» **WORK ITEM**
Once you have counted the lines below that contain "width", give that number and nothing else.
* * *
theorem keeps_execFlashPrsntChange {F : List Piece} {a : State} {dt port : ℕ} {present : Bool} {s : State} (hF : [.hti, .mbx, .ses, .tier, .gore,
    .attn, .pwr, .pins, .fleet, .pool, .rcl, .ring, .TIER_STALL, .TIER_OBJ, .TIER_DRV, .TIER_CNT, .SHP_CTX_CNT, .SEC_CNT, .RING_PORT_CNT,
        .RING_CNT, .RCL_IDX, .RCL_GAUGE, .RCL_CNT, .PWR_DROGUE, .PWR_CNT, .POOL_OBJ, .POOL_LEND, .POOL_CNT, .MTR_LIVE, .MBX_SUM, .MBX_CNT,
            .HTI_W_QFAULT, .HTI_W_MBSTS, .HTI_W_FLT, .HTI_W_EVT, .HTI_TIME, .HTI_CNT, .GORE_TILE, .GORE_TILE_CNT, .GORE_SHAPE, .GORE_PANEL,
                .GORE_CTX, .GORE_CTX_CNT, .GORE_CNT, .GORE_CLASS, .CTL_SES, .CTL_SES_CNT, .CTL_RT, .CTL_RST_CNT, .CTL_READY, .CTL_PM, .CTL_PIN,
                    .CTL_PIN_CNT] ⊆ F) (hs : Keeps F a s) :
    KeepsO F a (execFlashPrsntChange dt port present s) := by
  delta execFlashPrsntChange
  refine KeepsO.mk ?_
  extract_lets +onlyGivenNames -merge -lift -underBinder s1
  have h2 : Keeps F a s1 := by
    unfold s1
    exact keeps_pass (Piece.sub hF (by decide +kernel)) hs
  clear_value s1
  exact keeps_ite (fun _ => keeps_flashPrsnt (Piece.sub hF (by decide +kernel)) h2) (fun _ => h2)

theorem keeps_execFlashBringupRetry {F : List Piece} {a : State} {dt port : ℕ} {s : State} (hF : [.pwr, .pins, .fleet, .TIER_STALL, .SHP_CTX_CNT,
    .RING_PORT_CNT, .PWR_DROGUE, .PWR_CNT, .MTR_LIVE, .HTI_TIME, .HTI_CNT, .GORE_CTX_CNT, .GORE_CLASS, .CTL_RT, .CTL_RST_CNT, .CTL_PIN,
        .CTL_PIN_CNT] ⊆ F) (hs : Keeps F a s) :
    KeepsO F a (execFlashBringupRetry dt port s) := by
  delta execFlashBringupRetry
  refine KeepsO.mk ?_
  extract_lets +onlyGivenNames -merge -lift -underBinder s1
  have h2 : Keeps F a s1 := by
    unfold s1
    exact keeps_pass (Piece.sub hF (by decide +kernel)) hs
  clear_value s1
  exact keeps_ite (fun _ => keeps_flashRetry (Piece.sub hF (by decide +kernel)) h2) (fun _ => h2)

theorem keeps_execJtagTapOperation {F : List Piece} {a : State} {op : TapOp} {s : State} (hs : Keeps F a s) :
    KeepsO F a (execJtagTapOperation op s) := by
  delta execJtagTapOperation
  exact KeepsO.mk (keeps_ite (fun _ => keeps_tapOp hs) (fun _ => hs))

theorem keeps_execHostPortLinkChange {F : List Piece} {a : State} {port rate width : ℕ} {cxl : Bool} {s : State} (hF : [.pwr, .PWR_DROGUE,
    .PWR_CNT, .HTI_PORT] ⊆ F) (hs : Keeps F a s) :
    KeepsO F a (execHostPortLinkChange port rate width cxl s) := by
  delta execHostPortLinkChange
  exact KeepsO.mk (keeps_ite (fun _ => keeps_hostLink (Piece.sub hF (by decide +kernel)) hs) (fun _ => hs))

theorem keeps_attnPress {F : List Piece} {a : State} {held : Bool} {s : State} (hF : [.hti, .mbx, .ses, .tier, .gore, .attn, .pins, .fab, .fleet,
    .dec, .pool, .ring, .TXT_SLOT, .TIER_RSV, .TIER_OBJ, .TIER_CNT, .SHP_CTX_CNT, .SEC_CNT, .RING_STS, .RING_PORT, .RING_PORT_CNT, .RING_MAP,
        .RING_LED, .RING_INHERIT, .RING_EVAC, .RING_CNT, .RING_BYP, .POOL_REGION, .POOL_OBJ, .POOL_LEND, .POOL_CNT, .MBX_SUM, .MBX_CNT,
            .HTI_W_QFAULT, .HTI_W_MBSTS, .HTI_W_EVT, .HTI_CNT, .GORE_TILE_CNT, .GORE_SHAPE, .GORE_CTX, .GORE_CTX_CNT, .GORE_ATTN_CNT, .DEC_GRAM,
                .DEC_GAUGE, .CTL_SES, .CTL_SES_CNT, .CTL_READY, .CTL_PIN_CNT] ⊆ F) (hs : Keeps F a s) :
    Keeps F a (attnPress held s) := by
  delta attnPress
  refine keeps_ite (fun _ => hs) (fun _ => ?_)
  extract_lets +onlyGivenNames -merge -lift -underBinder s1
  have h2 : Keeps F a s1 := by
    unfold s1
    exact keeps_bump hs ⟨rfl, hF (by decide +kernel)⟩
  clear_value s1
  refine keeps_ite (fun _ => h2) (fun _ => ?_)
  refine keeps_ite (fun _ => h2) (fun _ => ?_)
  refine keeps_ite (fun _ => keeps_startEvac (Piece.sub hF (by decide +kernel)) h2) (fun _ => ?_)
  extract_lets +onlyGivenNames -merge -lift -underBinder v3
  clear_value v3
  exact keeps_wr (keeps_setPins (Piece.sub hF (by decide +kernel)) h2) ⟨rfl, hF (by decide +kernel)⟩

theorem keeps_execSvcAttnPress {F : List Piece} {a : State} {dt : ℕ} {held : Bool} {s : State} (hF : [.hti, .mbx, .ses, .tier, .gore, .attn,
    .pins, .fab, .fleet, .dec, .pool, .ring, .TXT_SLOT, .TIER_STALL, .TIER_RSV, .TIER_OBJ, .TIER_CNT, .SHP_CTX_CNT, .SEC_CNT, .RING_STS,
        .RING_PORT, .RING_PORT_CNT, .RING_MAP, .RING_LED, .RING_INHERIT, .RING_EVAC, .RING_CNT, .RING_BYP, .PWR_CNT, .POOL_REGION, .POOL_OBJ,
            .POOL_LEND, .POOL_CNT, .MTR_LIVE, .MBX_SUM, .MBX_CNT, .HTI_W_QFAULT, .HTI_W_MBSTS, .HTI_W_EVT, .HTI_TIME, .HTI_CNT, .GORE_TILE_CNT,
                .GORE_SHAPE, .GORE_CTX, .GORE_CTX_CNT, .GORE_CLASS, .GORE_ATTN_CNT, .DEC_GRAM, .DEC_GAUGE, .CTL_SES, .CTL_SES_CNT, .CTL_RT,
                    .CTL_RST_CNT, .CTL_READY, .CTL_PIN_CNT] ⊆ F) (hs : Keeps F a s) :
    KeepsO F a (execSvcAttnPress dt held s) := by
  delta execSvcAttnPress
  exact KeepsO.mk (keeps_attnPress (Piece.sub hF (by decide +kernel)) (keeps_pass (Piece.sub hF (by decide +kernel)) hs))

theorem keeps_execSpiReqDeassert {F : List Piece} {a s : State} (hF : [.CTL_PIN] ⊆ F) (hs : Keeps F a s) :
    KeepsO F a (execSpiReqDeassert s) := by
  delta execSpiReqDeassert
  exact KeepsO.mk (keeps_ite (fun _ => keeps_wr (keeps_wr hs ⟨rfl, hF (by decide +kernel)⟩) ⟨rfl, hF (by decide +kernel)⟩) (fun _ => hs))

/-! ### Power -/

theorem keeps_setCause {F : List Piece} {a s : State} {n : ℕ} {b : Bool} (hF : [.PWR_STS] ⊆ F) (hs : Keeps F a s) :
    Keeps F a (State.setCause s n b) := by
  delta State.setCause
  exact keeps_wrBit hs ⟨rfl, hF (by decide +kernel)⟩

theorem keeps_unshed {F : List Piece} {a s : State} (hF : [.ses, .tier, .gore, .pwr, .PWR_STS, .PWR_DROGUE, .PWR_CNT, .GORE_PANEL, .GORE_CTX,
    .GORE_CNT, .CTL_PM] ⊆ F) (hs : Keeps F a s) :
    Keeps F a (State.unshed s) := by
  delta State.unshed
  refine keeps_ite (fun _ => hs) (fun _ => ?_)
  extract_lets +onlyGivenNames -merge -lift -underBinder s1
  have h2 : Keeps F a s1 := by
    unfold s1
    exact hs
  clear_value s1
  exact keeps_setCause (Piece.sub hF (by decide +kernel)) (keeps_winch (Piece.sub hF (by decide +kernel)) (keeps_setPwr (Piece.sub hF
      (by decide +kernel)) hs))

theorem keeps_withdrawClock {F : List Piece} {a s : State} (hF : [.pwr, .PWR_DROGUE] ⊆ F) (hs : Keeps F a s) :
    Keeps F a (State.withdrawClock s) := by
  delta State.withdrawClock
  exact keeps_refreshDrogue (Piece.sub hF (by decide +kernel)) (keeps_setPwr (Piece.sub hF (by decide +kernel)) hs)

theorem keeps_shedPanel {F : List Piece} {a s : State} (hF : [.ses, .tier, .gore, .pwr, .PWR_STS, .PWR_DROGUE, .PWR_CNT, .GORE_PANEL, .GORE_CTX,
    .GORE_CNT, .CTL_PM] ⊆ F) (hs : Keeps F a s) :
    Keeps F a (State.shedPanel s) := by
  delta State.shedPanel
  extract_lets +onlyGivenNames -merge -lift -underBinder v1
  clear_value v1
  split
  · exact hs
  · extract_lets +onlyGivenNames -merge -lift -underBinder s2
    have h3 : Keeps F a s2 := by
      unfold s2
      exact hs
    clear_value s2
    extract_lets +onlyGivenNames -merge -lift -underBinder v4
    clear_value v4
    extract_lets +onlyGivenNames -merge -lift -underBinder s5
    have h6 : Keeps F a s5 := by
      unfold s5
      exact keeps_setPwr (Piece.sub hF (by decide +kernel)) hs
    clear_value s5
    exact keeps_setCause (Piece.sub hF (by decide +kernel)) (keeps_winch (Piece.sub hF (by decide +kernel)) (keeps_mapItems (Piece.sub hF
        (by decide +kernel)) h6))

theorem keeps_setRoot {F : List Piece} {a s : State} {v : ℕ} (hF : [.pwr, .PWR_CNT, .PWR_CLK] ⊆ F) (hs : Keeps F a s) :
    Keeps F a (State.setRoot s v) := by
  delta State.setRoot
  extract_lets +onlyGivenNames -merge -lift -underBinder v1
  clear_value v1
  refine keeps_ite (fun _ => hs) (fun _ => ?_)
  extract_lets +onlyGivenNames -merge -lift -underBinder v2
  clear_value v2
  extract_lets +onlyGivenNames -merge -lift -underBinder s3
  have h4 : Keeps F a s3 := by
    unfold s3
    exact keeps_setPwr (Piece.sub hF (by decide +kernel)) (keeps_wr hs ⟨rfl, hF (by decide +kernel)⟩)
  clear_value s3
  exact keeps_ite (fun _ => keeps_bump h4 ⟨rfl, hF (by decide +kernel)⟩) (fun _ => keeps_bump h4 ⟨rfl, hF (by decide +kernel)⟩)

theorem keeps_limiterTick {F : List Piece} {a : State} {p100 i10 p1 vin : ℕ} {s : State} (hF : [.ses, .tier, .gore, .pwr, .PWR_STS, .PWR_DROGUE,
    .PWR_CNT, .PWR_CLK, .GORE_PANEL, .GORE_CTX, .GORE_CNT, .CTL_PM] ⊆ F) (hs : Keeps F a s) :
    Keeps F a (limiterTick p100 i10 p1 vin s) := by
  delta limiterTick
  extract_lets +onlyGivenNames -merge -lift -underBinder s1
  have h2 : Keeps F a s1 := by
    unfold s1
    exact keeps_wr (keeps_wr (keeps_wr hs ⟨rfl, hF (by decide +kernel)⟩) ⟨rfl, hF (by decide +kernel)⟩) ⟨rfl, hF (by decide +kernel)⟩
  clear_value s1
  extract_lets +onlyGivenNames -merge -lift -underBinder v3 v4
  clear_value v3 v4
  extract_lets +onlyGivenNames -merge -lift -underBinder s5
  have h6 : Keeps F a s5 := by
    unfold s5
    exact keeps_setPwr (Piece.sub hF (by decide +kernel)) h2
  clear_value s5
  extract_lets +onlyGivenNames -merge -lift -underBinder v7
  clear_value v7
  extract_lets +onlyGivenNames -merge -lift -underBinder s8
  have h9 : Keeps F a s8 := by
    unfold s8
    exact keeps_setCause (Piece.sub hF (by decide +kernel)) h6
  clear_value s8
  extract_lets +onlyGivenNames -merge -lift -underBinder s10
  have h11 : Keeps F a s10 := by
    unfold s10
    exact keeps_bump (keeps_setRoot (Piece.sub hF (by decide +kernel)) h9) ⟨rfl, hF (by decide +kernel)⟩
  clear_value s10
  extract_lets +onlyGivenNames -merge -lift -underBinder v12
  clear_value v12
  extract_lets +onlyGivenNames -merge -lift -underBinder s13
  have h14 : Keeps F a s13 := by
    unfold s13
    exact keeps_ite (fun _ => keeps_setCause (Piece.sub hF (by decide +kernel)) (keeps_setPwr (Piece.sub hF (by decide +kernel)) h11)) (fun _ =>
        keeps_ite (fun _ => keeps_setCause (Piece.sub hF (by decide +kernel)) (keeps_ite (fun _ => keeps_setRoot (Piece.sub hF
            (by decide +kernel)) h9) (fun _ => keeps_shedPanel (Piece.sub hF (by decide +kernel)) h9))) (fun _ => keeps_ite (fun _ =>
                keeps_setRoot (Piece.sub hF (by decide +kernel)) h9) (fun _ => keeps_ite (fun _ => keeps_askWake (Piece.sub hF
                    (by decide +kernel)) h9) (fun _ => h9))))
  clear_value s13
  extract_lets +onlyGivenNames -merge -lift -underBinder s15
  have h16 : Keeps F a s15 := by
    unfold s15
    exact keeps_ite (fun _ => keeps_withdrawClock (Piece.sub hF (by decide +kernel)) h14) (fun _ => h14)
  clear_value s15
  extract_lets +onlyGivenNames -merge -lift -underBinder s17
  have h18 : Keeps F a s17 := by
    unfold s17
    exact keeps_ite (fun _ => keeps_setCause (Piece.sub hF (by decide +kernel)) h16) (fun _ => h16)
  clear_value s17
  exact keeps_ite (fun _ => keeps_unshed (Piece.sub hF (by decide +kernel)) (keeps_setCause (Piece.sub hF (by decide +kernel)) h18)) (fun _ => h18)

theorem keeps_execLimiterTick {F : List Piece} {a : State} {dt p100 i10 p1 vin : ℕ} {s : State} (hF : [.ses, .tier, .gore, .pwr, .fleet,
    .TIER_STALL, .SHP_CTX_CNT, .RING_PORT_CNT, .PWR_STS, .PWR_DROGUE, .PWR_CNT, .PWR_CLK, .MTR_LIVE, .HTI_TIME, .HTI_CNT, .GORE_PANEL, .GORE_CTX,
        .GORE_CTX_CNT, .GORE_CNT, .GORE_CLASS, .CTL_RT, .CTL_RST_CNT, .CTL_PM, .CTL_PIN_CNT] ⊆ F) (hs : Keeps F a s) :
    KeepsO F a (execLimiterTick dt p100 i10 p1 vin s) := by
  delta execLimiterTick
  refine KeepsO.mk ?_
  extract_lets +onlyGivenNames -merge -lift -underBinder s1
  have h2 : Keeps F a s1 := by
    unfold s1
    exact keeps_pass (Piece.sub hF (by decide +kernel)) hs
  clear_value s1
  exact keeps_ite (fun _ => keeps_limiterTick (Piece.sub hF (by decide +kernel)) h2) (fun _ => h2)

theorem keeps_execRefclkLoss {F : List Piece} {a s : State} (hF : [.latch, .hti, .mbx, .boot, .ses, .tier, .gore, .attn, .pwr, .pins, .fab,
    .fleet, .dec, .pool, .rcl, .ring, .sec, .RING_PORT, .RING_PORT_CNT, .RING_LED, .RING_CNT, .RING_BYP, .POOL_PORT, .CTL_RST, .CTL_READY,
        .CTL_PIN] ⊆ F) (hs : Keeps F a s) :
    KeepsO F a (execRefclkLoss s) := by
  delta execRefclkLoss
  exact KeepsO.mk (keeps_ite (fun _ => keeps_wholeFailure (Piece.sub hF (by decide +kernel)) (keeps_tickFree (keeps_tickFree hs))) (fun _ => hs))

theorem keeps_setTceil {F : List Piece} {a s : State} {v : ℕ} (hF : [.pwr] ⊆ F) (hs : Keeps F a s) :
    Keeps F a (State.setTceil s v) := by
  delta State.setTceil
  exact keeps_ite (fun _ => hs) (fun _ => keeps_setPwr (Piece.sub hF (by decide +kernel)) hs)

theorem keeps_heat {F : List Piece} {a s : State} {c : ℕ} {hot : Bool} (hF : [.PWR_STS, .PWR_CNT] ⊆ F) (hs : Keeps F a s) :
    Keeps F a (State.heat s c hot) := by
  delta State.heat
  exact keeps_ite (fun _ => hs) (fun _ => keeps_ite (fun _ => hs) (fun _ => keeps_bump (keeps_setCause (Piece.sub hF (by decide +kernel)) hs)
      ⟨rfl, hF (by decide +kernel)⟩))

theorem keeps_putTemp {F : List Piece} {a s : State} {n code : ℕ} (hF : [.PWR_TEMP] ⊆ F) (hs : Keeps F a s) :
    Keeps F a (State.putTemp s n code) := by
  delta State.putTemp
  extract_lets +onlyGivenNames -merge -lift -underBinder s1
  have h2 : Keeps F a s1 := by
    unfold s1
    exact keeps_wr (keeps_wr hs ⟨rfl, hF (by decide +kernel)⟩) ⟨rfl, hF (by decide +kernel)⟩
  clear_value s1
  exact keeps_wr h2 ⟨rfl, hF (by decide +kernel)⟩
* * *
» **YOUR RESPONSE**
2